Records for this task:
+ + + + + + +

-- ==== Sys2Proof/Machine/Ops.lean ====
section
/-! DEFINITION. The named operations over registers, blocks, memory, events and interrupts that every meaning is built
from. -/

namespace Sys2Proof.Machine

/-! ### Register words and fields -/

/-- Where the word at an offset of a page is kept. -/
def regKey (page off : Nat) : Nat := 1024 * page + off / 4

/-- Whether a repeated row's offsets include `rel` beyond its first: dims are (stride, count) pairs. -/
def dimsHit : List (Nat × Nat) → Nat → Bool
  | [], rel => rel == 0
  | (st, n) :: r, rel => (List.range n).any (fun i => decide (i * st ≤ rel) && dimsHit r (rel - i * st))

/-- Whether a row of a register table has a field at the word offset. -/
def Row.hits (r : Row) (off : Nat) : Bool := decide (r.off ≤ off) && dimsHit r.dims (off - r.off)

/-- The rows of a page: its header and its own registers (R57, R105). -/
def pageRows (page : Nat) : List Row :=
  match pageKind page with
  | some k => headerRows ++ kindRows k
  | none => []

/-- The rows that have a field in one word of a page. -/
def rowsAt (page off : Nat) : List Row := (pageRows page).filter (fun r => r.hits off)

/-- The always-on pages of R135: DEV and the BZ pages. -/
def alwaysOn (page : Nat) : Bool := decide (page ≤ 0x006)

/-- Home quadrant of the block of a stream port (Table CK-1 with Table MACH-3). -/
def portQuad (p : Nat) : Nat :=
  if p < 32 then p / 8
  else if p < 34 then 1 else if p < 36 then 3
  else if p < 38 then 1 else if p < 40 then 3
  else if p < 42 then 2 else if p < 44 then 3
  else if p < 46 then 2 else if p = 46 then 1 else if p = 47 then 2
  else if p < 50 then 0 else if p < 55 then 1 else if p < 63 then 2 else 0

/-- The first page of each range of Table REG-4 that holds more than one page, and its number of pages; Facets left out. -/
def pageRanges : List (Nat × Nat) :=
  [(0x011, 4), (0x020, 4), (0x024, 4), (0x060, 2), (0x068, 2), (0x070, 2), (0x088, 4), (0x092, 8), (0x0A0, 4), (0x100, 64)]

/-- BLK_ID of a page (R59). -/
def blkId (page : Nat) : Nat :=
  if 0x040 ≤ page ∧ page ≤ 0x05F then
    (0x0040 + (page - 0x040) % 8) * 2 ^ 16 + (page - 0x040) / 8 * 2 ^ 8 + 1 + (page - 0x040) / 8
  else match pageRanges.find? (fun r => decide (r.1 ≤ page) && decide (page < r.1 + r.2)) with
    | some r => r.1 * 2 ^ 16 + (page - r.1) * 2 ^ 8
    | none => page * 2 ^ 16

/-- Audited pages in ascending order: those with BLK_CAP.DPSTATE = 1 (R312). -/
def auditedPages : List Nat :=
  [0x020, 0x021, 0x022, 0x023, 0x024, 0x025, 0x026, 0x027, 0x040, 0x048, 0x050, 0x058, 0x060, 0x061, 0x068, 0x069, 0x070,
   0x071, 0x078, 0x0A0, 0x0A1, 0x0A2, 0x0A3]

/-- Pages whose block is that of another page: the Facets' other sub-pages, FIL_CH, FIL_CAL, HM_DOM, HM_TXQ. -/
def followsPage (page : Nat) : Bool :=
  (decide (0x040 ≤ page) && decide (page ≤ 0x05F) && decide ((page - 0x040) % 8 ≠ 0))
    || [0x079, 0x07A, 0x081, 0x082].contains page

+ + + + + + +

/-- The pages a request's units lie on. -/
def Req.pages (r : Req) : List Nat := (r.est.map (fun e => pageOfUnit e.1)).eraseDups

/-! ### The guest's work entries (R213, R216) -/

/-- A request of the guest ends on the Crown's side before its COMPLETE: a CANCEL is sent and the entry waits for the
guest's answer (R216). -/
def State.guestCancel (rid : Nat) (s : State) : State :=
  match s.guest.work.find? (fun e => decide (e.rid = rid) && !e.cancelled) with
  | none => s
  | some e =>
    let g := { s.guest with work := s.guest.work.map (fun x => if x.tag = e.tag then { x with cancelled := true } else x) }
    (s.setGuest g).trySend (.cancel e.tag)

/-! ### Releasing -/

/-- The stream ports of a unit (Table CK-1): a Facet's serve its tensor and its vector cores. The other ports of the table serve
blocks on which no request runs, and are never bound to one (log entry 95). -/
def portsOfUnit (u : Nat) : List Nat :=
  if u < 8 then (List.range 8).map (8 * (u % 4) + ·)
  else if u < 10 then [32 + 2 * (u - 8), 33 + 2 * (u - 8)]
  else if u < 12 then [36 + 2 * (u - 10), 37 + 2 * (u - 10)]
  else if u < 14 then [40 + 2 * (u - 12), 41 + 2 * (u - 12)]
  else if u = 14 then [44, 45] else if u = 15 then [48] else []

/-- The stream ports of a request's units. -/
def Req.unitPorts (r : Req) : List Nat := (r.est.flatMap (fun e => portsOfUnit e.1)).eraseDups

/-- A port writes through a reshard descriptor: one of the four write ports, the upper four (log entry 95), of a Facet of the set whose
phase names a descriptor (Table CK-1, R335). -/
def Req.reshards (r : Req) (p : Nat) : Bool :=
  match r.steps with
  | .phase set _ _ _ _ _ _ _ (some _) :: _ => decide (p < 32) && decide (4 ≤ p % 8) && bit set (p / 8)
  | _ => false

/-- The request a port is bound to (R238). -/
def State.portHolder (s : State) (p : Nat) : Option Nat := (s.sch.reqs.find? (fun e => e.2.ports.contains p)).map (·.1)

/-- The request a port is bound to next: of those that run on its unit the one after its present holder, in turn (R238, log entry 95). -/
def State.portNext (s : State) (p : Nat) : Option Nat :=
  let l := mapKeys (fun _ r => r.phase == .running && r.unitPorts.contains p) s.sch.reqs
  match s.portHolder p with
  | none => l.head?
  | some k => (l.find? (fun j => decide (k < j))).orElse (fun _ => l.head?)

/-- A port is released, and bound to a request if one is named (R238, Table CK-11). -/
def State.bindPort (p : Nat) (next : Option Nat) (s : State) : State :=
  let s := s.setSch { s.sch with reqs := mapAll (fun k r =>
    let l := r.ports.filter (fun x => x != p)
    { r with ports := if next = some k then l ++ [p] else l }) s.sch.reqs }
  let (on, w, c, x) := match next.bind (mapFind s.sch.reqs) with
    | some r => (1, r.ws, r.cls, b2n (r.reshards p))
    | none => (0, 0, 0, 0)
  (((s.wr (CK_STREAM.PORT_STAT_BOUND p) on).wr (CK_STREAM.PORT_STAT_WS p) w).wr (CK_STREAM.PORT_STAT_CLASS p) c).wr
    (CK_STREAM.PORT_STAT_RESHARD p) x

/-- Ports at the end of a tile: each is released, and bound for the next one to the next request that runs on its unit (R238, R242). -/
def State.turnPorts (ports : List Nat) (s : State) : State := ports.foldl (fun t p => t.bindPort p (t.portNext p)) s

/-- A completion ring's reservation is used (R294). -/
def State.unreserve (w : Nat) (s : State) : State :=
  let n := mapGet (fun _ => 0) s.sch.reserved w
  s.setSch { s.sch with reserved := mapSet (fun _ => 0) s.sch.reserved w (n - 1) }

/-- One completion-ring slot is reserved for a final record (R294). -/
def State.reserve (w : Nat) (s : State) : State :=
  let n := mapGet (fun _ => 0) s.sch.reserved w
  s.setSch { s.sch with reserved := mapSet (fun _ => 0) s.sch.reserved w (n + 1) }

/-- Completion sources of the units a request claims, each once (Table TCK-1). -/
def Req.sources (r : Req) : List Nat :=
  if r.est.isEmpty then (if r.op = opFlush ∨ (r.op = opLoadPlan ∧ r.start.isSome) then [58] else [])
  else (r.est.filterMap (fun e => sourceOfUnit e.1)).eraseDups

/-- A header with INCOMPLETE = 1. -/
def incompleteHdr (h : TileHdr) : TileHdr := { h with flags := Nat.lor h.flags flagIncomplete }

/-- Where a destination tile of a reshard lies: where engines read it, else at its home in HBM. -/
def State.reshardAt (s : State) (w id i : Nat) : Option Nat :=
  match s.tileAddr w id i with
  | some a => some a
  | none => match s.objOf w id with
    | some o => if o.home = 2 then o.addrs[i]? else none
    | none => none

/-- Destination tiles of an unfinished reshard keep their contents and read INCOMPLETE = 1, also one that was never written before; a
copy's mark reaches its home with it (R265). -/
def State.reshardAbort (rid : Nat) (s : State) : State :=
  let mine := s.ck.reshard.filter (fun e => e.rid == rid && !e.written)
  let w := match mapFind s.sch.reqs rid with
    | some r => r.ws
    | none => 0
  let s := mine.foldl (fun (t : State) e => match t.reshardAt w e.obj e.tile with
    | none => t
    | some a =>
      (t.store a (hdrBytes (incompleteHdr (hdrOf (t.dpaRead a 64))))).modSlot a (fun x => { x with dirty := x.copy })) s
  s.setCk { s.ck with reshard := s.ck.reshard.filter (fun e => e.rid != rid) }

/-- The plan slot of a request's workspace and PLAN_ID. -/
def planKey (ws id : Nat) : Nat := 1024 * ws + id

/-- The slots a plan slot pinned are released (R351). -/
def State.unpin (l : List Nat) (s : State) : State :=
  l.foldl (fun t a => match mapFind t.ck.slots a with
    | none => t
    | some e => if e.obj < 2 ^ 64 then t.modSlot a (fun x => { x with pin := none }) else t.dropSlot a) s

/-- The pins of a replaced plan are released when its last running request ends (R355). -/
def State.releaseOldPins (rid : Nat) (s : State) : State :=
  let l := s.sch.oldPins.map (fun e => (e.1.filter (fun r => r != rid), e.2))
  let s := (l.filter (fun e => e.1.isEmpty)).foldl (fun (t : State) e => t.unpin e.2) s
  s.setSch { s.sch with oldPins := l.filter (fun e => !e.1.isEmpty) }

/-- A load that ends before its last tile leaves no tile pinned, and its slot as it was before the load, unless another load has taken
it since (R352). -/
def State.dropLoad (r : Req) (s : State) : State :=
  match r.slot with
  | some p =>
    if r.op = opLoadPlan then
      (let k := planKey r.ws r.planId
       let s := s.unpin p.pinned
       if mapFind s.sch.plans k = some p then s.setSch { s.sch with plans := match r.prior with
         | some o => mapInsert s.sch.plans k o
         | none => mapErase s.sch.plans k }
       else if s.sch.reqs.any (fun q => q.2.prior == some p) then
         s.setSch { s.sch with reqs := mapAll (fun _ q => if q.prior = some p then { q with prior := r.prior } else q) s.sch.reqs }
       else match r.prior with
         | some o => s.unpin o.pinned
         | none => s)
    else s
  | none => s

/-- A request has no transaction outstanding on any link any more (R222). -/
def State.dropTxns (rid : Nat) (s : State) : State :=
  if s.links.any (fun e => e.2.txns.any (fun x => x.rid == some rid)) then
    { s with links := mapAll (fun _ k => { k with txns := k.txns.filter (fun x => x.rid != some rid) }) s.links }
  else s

+ + + + + + +

What is being asked:
Scan the records above for the word "unitPorts". Copy each line that has it.

Response to this exercise:
def Req.unitPorts (r : Req) : List Nat := (r.est.flatMap (fun e => portsOfUnit e.1)).eraseDups
  let l := mapKeys (fun _ r => r.phase == .running && r.unitPorts.contains p) s.sch.reqs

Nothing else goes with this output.